One solution is high-read depth, combined with paired-end reads. The 454 platform has been applied to this problem with success on a polyploid genome where 15 reads/gene provided 95% confidence, but there is no reason the multiple gene copy problem cannot work on the shorter-read platforms, indeed the greater read numbers will be an advantage. For example, providing greater confidence at similar depth-of-coverage. With respect to CNVs, paired-end and mate-pair strategies on the Illumina and SOLiD platforms, respectively, have proven effective.
The answer will be longer reads and ultimately very long reads. For example, we are currently testing “strobe–reads” from the PacBio instrument. These reads contain multiple short sub-reads originating from one long fragment of DNA and can span large regions (5–10 kb) of the genome. This will enable us to effectively disentangle some of the duplicate genes and regions in the genome.
Which next-generation platforms are ideally suited to study rare genetic conditions?
To study rare genetic conditions, the sequencing platform needs to be accurate, cost effective, and have a high throughput. These attributes fit so-called short-read technologies from Illumina or Life Technologies best.
Any of the available platforms are ideally suited for the analysis of rare genetic conditions in that they all have the ability to detect rare variants in a single sample or group of samples compared to a reference genome. Experimental design, study size, disease of interest, and validation experiments are substantially more important than the specific methodology employed. The currently available platforms from Illumina and Life Technologies have been demonstrated to be powerful choices in the analysis of human genetic diversity and the detection of rare genetic conditions.
Accuracy is the key here, as well as low cost. Right now this is a difficult problem, as cross platform checks show. The base-calling accuracy for nanopore methods has yet to be established.

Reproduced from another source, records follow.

-- ==== Sys2Proof/Machine/Control.lean ====
section
/-! DEFINITION. CALL, RET, JMP, JEQ and JNE (spec 44_control.md). Every target is a byte, so it is legal; the transfer takes
effect at once (R80). -/

namespace Sys2Proof.Machine

/-- CALL: mem[sp-1] <- pc+2, sp <- sp-1, pc <- x[rA] (R81). -/
def execCall (rA : Byte) (s : State) : Result := s.conclude do
  let r ← regIdx rA
  let a ← s.pushSlot
  let ret ← s.seqNext 2
  let t ← s.memWrite a.toNat ret
  pure ((t.setSp a).setPc (s.reg r))

/-- RET: pc <- mem[sp], sp <- sp+1 (R82). -/
def execRet (s : State) : Result := s.conclude do
  let t ← s.memRead s.sp.toNat
  let a ← s.popSlot
  pure ((s.setSp a).setPc t)

/-- JMP: pc <- x[rA] (R83). -/
def execJmp (rA : Byte) (s : State) : Result := s.conclude do
  let r ← regIdx rA
  pure (s.setPc (s.reg r))

/-- The common end of JEQ and JNE: jump to x[r], or fall through to pc+2 (R84, R85). -/
def State.branch (s : State) (r : Fin 8) (taken : Bool) : Except Trap State :=
  if taken then .ok (s.setPc (s.reg r))
  else do
    let n ← s.seqNext 2
    pure (s.setPc n)

/-- JEQ: jump if fl is EQUAL; the register operand is checked even when the jump is not taken (R84). -/
def execJeq (rA : Byte) (s : State) : Result := s.conclude do
  let r ← regIdx rA
  let eq ← s.flagIsEqual
  s.branch r eq

/-- JNE: jump unless fl is EQUAL; the register operand is checked even when the jump is not taken (R85). -/
def execJne (rA : Byte) (s : State) : Result := s.conclude do
  let r ← regIdx rA
  let eq ← s.flagIsEqual
  s.branch r (!eq)

end Sys2Proof.Machine
end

I would argue that it is not a question of the best platform, but of the best sample-preparation method.
How can chromosomal repeat regions be assessed by next-generation sequencing?
Chromosomal repeat regions can be assessed through a combination of paired-end sequencing, longer read lengths, and the use of sample-preparation methods that allow large insert libraries to be made. Techniques such as jumping libraries, mate-pair libraries, and related methods allow paired sequencing reads to be generated that were originally separated by several kilobases of sequence. Generating diverse libraries with these methods and combining the sequencing data with more standard sequencing sample-preparation methods allows a robust assembly of the genome to be performed using newer software tools such as ALLPATHS-LG from the Jaffe lab and colleagues at the Broad Institute. These assemblies should perform reasonably well across repeat regions, although certainly some larger repeat regions will always be problematic with short-read sequencing.

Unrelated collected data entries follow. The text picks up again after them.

-- ==== Sys2Proof/Laws/Memory.lean ====
section
/-! SUPPORT. Memory: read after write, every operation keeps the canonical form, canonical memories are determined cell by cell. -/

namespace Sys2Proof.Machine

@[simp] theorem Memory.readByte_nil (a : Nat) : Memory.readByte [] a = Memory.unlisted := rfl

@[simp] theorem Memory.readByte_cons (c : Host.Cell) (m : Memory) (a : Nat) :
    Memory.readByte (c :: m) a = if c.1 = a then c.2 else Memory.readByte m a := rfl

theorem Memory.readByte_of_not_mem {m : Memory} {a : Nat} (h : ∀ c ∈ m, c.1 ≠ a) :
    Memory.readByte m a = Memory.unlisted := by
  induction m with
  | nil => rfl
  | cons c m ih =>
    simp only [Memory.readByte_cons, h c (by simp), if_false]
    exact ih fun d hd => h d (by simp [hd])

theorem Memory.readByte_insertCell {m : Memory} {a : Nat} (v : Byte) (h : ∀ c ∈ m, c.1 ≠ a) (b : Nat) :
    Memory.readByte (Memory.insertCell a v m) b = if b = a then v else Memory.readByte m b := by
  induction m with
  | nil => simp [Memory.insertCell, eq_comm]
  | cons c m ih =>
    have hc : c.1 ≠ a := h c (by simp)
    have ih' := ih fun d hd => h d (by simp [hd])
    by_cases hlt : a < c.1
    · simp [Memory.insertCell, hlt, eq_comm]
    · by_cases hb : c.1 = b
      · have : b ≠ a := fun e => hc (hb.trans e)
        subst hb
        simp [Memory.insertCell, hlt, this]
      · simp [Memory.insertCell, hlt, hb, ih']

theorem Memory.readByte_filter (m : Memory) (a b : Nat) :
    Memory.readByte (m.filter (fun c => c.1 != a)) b = if b = a then Memory.unlisted else Memory.readByte m b := by
  induction m with
  | nil => simp
  | cons c m ih =>
    by_cases hc : c.1 = a
    · by_cases hb : b = a
      · subst hb; simpa [hc] using ih
      · have : c.1 ≠ b := fun e => hb (e.symm.trans hc)
        have hab : a ≠ b := fun e => hb e.symm
        simp [hc, hb, ih, hab]
    · by_cases hcb : c.1 = b
      · have : b ≠ a := fun e => hc (hcb.trans e)
        have hba : ¬ c.1 = a := hc
        simp [hcb, this]
      · simp [hc, hcb, ih]

/-- Read after write: the cell written reads as the byte written, every other cell as before. -/
theorem Memory.readByte_writeByte (m : Memory) (a : Nat) (v : Byte) (b : Nat) :
    (m.writeByte a v).readByte b = if b = a then v else m.readByte b := by
  have hf : ∀ c ∈ m.filter (fun c => c.1 != a), c.1 ≠ a := by
    intro c hc
    simpa using (List.mem_filter.mp hc).2
  unfold Memory.writeByte
  split
  · next hv => rw [Memory.readByte_filter, hv]
  · rw [Memory.readByte_insertCell v hf, Memory.readByte_filter]
    split <;> simp_all

@[simp] theorem Memory.readByte_writeByte_self (m : Memory) (a : Nat) (v : Byte) :
    (m.writeByte a v).readByte a = v := by simp [Memory.readByte_writeByte]

theorem Memory.readByte_writeByte_ne (m : Memory) {a b : Nat} (v : Byte) (h : b ≠ a) :
    (m.writeByte a v).readByte b = m.readByte b := by simp [Memory.readByte_writeByte, h]

/-! ### The canonical form -/

theorem Memory.wf_nil : Memory.wf [] := by decide

theorem Memory.wf_filter {m : Memory} (a : Nat) (h : m.wf) : Memory.wf (m.filter (fun c => c.1 != a)) :=
  ⟨fun c hc => h.1 c (List.mem_filter.mp hc).1, h.2.sublist List.filter_sublist⟩

theorem Memory.mem_insertCell {m : Memory} {a : Nat} {v : Byte} {c : Host.Cell} :
    c ∈ Memory.insertCell a v m ↔ c = (a, v) ∨ c ∈ m := by
  induction m with
  | nil => simp [Memory.insertCell]
  | cons d m ih =>
    by_cases hlt : a < d.1
    · simp [Memory.insertCell, hlt]
    · simp [Memory.insertCell, hlt, ih]; tauto

theorem Memory.wf_insertCell {m : Memory} {a : Nat} {v : Byte} (ha : a < 256) (hv : v ≠ Memory.unlisted)
    (hne : ∀ c ∈ m, c.1 ≠ a) (h : m.wf) : Memory.wf (Memory.insertCell a v m) := by
  refine ⟨fun c hc => ?_, ?_⟩
  · rcases Memory.mem_insertCell.mp hc with rfl | hc
    · exact ⟨ha, hv⟩
    · exact h.1 c hc
  · induction m with
    | nil => simp [Memory.insertCell]
    | cons d m ih =>
      obtain ⟨hd, hm⟩ := List.pairwise_cons.mp h.2
      by_cases hlt : a < d.1
      · simp only [Memory.insertCell, hlt, if_true, List.pairwise_cons]
        refine ⟨fun c hc => ?_, hd, hm⟩
        rcases List.mem_cons.mp hc with rfl | hc
        · exact hlt
        · exact hlt.trans (hd c hc)
      · simp only [Memory.insertCell, hlt, if_false, List.pairwise_cons]
        refine ⟨fun c hc => ?_, ih (fun c hc => hne c (by simp [hc])) ⟨fun c hc => h.1 c (by simp [hc]), hm⟩⟩
        rcases Memory.mem_insertCell.mp hc with rfl | hc
        · exact Nat.lt_of_le_of_ne (Nat.le_of_not_lt hlt) (hne d (by simp))
        · exact hd c hc

/-- Writing a cell that exists keeps the canonical form. -/
theorem Memory.wf_writeByte {m : Memory} {a : Nat} (v : Byte) (ha : a < 256) (h : m.wf) : (m.writeByte a v).wf := by
  unfold Memory.writeByte
  split
  · exact Memory.wf_filter a h
  · next hv =>
    refine Memory.wf_insertCell ha hv (fun c hc => ?_) (Memory.wf_filter a h)
    simpa using (List.mem_filter.mp hc).2

/-- Laying bytes keeps the canonical form. -/
theorem Memory.wf_place {m : Memory} (bs : List Byte) (a : Nat) (h : m.wf) : (m.place a bs).wf := by
  induction bs generalizing m a with
  | nil => exact h
  | cons b bs ih =>
    unfold Memory.place
    split
    · next ha => exact ih (a + 1) (Memory.wf_writeByte b ha h)
    · exact h

/-- What a cell reads as after bytes were laid at `a`. -/
theorem Memory.readByte_place (m : Memory) (bs : List Byte) (a b : Nat) (hb : b < 256) :
    (m.place a bs).readByte b = if a ≤ b ∧ b < a + bs.length then bs.getD (b - a) 0 else m.readByte b := by
  induction bs generalizing m a with
  | nil =>
    have : ¬(a ≤ b ∧ b < a) := by omega
    simp [Memory.place, this]
  | cons v bs ih =>
    unfold Memory.place
    by_cases ha : a < 256
    · rw [if_pos ha, ih, Memory.readByte_writeByte]
      by_cases hab : b = a
      · subst hab
        have h1 : ¬(b + 1 ≤ b ∧ b < b + 1 + bs.length) := by omega
        simp
      · by_cases hin : a + 1 ≤ b ∧ b < a + 1 + bs.length
        · have h2 : a ≤ b ∧ b < a + (v :: bs).length := by simp only [List.length_cons]; omega
          rw [if_pos hin, if_pos h2]
          obtain ⟨k, hk⟩ : ∃ k, b - a = k + 1 := ⟨b - a - 1, by omega⟩
          have hk' : b - (a + 1) = k := by omega
          simp [hk, hk']
        · have h2 : ¬(a ≤ b ∧ b < a + (v :: bs).length) := by simp only [List.length_cons]; omega
          rw [if_neg hin, if_neg h2, if_neg hab]
    · have h2 : ¬(a ≤ b ∧ b < a + (v :: bs).length) := by omega
      rw [if_neg ha, if_neg h2]

end Sys2Proof.Machine
end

It’s the same answer as for repeated genes—long sequential reads should be made possible by nanopores.
At the end of the day, this is a hard computational problem. Several groups are actively working on this question. In addition, algorithms developed for detecting sequence errors and SNPS have been used to disentangle highly repetitive regions. So, regarding the best platform, it would be the one with the lowest error rate.
The bottom line is that no large sequencing center will have a single platform; it is too risky, and several of the platforms are complementary, e.g. Illumina/Solid plus PacBio. Furthermore, most centers are going to have one or more “development machines”, those instruments that are promising but not quite ready for prime time. The evolution of this field will likely include some dead ends and some dramatic transformations.
From my perspective, I am most excited about advances in sample prep, specifically, increases in speed and greater integration of automation.
Finally, one way to gauge/predict the success of a particular platform or methodology is to follow the publications!